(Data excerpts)
▼
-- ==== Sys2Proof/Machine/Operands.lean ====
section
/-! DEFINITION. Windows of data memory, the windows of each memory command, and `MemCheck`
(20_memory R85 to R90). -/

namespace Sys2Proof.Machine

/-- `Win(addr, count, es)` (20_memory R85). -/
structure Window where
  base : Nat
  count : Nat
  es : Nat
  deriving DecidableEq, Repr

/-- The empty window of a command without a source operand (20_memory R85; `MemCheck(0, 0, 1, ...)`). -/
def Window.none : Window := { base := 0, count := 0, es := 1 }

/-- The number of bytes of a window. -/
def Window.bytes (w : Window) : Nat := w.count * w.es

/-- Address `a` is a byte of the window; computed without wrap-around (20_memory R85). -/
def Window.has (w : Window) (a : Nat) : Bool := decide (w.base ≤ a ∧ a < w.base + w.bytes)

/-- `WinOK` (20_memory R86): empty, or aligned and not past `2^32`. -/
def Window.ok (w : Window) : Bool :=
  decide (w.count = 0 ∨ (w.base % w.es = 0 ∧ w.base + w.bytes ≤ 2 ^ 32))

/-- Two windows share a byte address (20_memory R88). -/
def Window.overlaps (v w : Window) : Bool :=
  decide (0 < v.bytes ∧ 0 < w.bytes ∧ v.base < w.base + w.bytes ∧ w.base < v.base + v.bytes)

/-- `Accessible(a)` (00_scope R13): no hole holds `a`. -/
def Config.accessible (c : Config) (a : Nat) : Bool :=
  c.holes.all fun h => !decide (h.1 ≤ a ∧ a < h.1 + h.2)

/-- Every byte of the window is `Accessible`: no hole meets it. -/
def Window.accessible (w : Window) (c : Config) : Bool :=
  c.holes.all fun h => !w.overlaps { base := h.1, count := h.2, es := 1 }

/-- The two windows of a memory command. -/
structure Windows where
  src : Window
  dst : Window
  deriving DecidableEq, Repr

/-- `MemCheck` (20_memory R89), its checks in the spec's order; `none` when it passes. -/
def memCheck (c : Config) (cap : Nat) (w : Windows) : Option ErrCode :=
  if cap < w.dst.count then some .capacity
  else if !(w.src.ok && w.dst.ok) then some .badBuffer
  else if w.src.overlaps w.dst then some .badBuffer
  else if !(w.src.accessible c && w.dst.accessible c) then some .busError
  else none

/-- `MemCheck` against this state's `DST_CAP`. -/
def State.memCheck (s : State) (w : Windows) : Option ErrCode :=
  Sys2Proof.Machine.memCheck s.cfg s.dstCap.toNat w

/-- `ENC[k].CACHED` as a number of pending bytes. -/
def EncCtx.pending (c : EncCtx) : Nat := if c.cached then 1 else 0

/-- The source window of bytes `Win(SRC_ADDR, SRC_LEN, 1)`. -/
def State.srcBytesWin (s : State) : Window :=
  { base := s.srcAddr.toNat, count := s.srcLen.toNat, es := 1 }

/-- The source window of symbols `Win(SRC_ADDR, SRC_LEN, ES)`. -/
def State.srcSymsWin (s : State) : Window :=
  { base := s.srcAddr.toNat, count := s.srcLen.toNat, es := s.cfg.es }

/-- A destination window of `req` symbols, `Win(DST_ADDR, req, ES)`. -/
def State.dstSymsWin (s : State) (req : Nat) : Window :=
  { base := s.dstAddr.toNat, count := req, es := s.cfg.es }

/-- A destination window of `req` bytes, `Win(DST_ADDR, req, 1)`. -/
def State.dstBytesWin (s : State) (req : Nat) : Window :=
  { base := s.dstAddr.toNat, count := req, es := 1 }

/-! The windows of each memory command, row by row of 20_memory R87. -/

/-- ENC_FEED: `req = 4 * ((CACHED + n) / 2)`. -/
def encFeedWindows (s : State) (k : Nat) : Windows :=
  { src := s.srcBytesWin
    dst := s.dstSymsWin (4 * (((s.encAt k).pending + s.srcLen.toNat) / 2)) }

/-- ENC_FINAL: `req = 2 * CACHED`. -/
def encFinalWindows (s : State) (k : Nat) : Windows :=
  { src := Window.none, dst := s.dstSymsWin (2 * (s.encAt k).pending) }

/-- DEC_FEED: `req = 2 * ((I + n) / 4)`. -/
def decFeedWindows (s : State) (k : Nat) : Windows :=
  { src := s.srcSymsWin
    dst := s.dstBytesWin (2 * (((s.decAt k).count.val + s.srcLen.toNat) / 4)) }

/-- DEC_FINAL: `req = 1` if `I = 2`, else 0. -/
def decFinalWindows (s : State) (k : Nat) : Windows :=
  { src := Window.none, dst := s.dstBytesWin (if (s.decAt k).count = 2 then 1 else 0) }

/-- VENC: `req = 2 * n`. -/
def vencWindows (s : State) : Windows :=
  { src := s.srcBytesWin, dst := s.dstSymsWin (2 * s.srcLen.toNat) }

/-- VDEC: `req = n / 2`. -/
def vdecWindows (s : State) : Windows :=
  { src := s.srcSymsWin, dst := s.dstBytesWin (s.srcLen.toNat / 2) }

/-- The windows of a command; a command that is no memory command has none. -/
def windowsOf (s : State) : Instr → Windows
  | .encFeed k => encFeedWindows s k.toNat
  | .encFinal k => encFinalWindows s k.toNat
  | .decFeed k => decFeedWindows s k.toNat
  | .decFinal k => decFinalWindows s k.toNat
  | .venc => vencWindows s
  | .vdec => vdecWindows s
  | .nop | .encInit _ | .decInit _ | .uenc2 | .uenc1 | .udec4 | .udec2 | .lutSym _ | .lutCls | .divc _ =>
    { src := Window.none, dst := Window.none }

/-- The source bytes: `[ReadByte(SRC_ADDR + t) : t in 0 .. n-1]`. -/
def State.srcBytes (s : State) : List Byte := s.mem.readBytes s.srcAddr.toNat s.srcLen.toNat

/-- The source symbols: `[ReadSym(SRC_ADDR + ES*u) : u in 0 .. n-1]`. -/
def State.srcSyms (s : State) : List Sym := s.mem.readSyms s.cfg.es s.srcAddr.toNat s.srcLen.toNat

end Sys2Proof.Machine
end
▲
Pull out all lines in the data above that include "command".

/-! DEFINITION. Windows of data memory, the windows of each memory command, and `MemCheck`
/-- The empty window of a command without a source operand (20_memory R85; `MemCheck(0, 0, 1, ...)`). -/
/-- The two windows of a memory command. -/
/-! The windows of each memory command, row by row of 20_memory R87. -/
/-- The windows of a command; a command that is no memory command has none. -/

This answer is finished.